Chicago Dogs – No. 31
- Pitcher / Coach
- Born: December 19, 1956 (age 69) Jackson, Mississippi, U.S.
- Batted: RightThrew: Right

MLB debut
- September 17, 1984, for the California Angels

Last MLB appearance
- October 1, 1988, for the California Angels

MLB statistics
- Win–loss record: 13–5
- Earned run average: 3.11
- Strikeouts: 91
- Stats at Baseball Reference

Teams
- California Angels (1984–1985, 1988);

= Stew Cliburn =

American baseball player and coach (born 1956)

Stewart Walker Cliburn (born December 19, 1956) is an American professional baseball coach and former pitcher who is currently the pitching coach for the Chicago Dogs of the American Association of Professional Baseball. He played in Major League Baseball (MLB) for the California Angels in all or parts of three seasons spanning 1984–1988.

==Career==
The Pittsburgh Pirates selected Cliburn in the fourth round of the 1977 MLB draft out of Delta State University.
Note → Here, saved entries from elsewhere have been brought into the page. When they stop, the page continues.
-- ==== Sys2Proof/Laws/Slots.lean ====
section
/-! SUPPORT. Stamp slots: what a lookup reads after its own key is set, and what a tree-mode read does to the slot cache. -/
namespace Sys2Proof.Machine

/-- A key just set to a value other than the default reads that value. -/
theorem tget_tset_some {α : Type} [DecidableEq α] (d : α) (t : Tab α) (k : Nat) (v : α) (h : v ≠ d) : tget d (tset d t k v) k = v := by
  induction t with
  | nil => simp [tset, tget, h]
  | cons a t ih =>
    obtain ⟨j, w⟩ := a
    unfold tset
    split
    · simp [h, tget]
    · split
      · simp [h, tget]
      · next h1 h2 => simp [tget, h1, h2, ih]

/-- A line that passes its check did so against an aim that was not stale. -/
theorem checkLine_good_fresh (s : State) (a : Aim) (page line : Nat) (o : Sensed) (x : LineRec) (n : Nat)
    (h : checkLine s a page line o = .good x n) : a.stale = false := by
  unfold checkLine at h
  split at h
  · cases h
  · split at h <;> cases h
  · split at h
    · cases h
    · split at h
      · unfold checkRec at h
        split at h
        · cases h
        · split at h
          · cases h
          · split at h
            · cases h
            · simp_all
      · cases h

/-- Making room in the slot cache changes the integrity part alone. -/
theorem slotRoom_frame (s : State) (home : Nat) : slotRoom s home = { s with ig := (slotRoom s home).ig } := by
  unfold slotRoom; dsimp only; split
  · rfl
  · split
    · rfl
    · unfold setStampSlot; split <;> rfl

/-- Everything that using a slot can do: nothing in tag mode, without a bisque home or without the slot; else the slot is
cached with the stamps it had, and only the map and integrity parts change. -/
theorem useSlot_cases (S : State) (p : Nat) (e : MapEntry) (tr : Bool) :
    if (!tr || !needsSlot e || !slotGood S e) = true then useSlot S p e tr = S else
      useSlot S p e tr = { S with mp := (useSlot S p e tr).mp, ig := (useSlot S p e tr).ig } ∧
      slotStamps (useSlot S p e tr) e.bisqueHome = slotStamps S e.bisqueHome ∧
      (stampSlot (useSlot S p e tr) e.bisqueHome).isSome = true := by
  split
  · next h => unfold useSlot; rw [if_pos h]
  · next h =>
    have hu : ∃ y : StampSlot, y.stamps = slotStamps S e.bisqueHome ∧
      useSlot S p e tr = setStampSlot (lruTick (slotRoom S e.bisqueHome)) e.bisqueHome (some y) := by
      unfold useSlot; rw [if_neg h]
      refine ⟨_, ?_, rfl⟩
      dsimp only
      unfold slotStamps
      cases stampSlot S e.bisqueHome <;> rfl
    obtain ⟨y, hy, hu⟩ := hu
    have h1 := slotRoom_frame S e.bisqueHome
    have hk : stampSlot (useSlot S p e tr) e.bisqueHome = some y := by
      rw [hu]; unfold stampSlot setStampSlot; exact tget_tset_some _ _ _ _ (by simp)
    refine ⟨?_, ?_, ?_⟩
    · rw [hu]; unfold setStampSlot lruTick; rw [h1]
    · conv => lhs; unfold slotStamps
      rw [hk]; exact hy
    · rw [hk]; rfl

end Sys2Proof.Machine
end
He spent five seasons in their Minor League system as a starting pitcher, before being released at the end of spring training in 1982. He signed with the Angels three weeks later, and by 1984 he had converted into a reliever. He made his major league debut as a September call-up that year, appearing in one game against the Kansas City Royals, pitching two innings and giving up three runs.

The 1985 season was Cliburn's best, as he had a 9–3 record and a 2.09 ERA along with six saves. However, he suffered from arm problems in 1986 and wound up back in the minor leagues. He then was released by the Angels after the 1987 season, but was re-signed a month later.

The year 1988 saw Cliburn return to the Angels, in what would prove to be his only full season at the major league level. Working as a long reliever, he had a 4–2 record and a 4.07 ERA. He returned to the minor leagues in 1989, pitching two more seasons for the Angels and Texas Rangers organizations. After that, he had a brief stint with the Daytona Beach Explorers of the Senior Professional Baseball Association in 1990, where he formed a battery with his brother Stan.

Cliburn has been a minor league pitching coach since 1991, spending two seasons in the Angels' organization before joining the Minnesota Twins in 1993, spending that season with the Elizabethton Twins of the Appalachian League. He has coached at every minor league level for the Twins, reaching their Triple-A affiliate Rochester Red Wings in 2006–08. Stew returned to their double-A affiliate New Britain Rock Cats in 2009 to aid the development of younger pitchers. As of the 2016 season, Stew returned with the Red Wings as their pitching coach. His brother was also a coach in the Twins' organization. He was hired as the pitching coach of the Chicago Dogs for the 2021 season.

==Personal life==
He is the twin brother of catcher Stan Cliburn, who also played in the majors.